> **What you have to do**
Search each line below for "signed", then return the lines where it appears.

> **Supplied records**

==*==

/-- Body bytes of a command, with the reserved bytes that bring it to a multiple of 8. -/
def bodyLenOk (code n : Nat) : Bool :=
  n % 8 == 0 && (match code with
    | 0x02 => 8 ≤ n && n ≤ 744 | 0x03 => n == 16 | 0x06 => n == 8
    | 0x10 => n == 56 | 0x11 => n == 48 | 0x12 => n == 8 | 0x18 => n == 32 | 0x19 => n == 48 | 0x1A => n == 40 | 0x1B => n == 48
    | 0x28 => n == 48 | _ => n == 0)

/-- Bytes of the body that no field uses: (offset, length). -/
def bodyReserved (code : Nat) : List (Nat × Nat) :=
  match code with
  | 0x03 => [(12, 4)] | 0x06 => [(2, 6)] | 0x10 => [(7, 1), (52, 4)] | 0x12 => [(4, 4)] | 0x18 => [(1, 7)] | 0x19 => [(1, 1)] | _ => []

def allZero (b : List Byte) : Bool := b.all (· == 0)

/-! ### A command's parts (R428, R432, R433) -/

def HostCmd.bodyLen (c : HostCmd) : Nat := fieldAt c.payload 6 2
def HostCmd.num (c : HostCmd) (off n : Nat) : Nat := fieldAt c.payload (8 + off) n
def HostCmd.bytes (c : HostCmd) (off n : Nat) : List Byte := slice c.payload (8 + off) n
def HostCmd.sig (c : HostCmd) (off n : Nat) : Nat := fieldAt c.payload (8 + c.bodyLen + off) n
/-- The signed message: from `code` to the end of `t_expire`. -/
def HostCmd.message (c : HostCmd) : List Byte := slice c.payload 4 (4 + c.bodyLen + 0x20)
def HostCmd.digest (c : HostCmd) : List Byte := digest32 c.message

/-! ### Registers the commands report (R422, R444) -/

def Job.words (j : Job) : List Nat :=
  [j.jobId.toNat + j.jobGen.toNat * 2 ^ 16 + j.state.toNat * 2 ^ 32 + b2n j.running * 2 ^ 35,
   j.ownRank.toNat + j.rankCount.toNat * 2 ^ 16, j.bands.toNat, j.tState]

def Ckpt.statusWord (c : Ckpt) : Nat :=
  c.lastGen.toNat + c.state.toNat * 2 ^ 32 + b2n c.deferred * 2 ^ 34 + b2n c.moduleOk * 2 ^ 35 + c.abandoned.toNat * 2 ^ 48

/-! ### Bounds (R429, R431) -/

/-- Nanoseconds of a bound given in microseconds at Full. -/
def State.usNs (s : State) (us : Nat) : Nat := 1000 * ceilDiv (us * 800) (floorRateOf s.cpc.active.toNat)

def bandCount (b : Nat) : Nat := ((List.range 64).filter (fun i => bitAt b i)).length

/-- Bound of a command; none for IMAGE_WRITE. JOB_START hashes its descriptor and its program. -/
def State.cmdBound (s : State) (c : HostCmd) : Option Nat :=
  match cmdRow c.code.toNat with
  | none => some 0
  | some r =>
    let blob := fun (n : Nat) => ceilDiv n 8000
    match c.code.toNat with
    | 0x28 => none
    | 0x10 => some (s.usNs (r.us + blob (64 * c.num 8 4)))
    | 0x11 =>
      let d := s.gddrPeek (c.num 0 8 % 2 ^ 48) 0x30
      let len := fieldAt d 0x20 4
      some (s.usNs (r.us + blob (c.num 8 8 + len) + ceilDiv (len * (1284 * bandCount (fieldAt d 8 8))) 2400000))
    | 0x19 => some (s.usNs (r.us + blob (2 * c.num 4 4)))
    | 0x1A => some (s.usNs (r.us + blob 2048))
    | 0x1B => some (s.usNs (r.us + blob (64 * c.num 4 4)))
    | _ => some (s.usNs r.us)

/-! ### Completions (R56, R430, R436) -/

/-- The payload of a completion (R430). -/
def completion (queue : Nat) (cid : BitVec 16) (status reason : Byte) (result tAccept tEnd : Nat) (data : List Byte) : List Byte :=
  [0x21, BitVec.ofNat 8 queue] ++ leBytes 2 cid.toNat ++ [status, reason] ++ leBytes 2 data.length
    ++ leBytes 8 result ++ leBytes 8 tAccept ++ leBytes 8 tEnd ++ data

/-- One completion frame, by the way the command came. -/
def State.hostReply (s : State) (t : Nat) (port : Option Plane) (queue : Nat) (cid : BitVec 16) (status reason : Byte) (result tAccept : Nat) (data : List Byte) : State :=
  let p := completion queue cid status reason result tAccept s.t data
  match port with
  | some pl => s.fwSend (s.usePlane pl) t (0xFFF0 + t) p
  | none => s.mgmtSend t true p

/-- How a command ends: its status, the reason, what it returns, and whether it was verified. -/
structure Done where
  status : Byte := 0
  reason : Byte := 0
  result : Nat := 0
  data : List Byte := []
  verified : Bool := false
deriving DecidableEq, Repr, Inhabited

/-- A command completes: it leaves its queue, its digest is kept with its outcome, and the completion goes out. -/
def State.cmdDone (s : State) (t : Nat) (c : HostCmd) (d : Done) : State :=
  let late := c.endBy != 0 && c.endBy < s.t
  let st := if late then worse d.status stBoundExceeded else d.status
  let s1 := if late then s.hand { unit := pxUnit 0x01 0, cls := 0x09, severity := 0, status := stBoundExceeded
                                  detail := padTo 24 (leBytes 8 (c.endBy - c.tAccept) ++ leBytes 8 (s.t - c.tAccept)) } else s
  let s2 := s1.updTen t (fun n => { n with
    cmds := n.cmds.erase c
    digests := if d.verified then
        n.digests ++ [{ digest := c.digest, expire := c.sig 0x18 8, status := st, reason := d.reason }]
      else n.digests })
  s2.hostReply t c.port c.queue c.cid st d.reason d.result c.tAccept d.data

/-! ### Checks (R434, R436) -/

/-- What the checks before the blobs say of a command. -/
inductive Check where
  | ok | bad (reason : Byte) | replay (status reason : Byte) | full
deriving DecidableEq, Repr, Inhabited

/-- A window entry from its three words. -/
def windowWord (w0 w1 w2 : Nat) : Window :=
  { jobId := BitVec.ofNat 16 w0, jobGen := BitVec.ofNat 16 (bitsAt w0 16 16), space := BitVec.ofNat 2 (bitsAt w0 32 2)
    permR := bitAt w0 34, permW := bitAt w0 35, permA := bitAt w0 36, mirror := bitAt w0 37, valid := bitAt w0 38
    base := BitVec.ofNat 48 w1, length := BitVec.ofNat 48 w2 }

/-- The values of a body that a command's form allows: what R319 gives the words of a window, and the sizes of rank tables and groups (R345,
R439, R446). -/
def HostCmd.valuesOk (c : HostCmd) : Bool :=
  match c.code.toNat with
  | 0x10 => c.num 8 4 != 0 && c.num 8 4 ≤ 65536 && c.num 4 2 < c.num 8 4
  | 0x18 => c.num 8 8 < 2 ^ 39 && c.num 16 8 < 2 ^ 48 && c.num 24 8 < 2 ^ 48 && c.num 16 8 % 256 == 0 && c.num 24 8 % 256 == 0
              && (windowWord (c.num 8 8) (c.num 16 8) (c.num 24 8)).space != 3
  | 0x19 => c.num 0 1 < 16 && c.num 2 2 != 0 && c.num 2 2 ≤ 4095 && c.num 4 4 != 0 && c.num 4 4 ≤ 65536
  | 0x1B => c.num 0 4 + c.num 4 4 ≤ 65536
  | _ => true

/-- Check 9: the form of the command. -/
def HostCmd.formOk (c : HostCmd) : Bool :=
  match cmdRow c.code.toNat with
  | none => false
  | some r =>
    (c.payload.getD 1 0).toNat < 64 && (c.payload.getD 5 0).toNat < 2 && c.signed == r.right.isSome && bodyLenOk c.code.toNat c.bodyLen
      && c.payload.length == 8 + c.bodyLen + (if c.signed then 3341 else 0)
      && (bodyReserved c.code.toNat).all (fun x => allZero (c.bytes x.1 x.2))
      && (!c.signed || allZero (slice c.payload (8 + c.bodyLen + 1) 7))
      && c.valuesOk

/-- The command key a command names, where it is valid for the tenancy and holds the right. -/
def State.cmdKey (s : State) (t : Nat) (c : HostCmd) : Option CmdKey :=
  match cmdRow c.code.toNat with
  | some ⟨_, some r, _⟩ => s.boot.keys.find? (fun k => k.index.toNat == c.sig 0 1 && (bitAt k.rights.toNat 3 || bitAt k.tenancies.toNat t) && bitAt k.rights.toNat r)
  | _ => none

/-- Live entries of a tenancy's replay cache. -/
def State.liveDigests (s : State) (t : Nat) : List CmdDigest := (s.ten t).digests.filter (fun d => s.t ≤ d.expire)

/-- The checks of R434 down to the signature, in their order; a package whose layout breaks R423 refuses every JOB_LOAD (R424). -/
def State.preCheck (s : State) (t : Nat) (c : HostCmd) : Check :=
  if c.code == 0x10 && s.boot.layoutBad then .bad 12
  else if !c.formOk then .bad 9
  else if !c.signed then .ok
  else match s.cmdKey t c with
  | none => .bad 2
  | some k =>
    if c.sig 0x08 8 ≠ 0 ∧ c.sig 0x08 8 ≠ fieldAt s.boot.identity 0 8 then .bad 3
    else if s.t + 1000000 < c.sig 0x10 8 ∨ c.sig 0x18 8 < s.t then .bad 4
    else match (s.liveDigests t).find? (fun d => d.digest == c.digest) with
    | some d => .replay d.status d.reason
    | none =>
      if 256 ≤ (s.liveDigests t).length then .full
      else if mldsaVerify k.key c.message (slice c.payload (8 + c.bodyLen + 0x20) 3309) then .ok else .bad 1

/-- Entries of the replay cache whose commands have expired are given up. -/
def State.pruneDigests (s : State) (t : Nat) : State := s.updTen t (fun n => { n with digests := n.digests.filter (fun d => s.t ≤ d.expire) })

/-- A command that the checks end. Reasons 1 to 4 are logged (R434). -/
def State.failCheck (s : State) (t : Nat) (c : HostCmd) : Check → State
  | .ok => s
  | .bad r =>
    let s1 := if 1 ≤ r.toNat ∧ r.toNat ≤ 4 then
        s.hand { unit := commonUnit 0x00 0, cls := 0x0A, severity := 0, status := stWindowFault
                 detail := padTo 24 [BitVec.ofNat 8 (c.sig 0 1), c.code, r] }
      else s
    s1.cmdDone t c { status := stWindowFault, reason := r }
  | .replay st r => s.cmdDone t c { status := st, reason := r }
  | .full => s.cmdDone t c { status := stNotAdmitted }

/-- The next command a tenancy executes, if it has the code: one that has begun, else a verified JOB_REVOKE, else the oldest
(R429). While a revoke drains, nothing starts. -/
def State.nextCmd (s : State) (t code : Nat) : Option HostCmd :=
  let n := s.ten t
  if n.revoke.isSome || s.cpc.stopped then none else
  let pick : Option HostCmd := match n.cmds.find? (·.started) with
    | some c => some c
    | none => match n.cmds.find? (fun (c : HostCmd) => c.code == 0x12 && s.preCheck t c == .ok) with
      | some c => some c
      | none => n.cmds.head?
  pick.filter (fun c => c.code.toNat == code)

==*==

> **Solution to the exercise**
/-- The signed message: from `code` to the end of `t_expire`. -/
    (c.payload.getD 1 0).toNat < 64 && (c.payload.getD 5 0).toNat < 2 && c.signed == r.right.isSome && bodyLenOk c.code.toNat c.bodyLen
      && c.payload.length == 8 + c.bodyLen + (if c.signed then 3341 else 0)
      && (!c.signed || allZero (slice c.payload (8 + c.bodyLen + 1) 7))
  else if !c.signed then .ok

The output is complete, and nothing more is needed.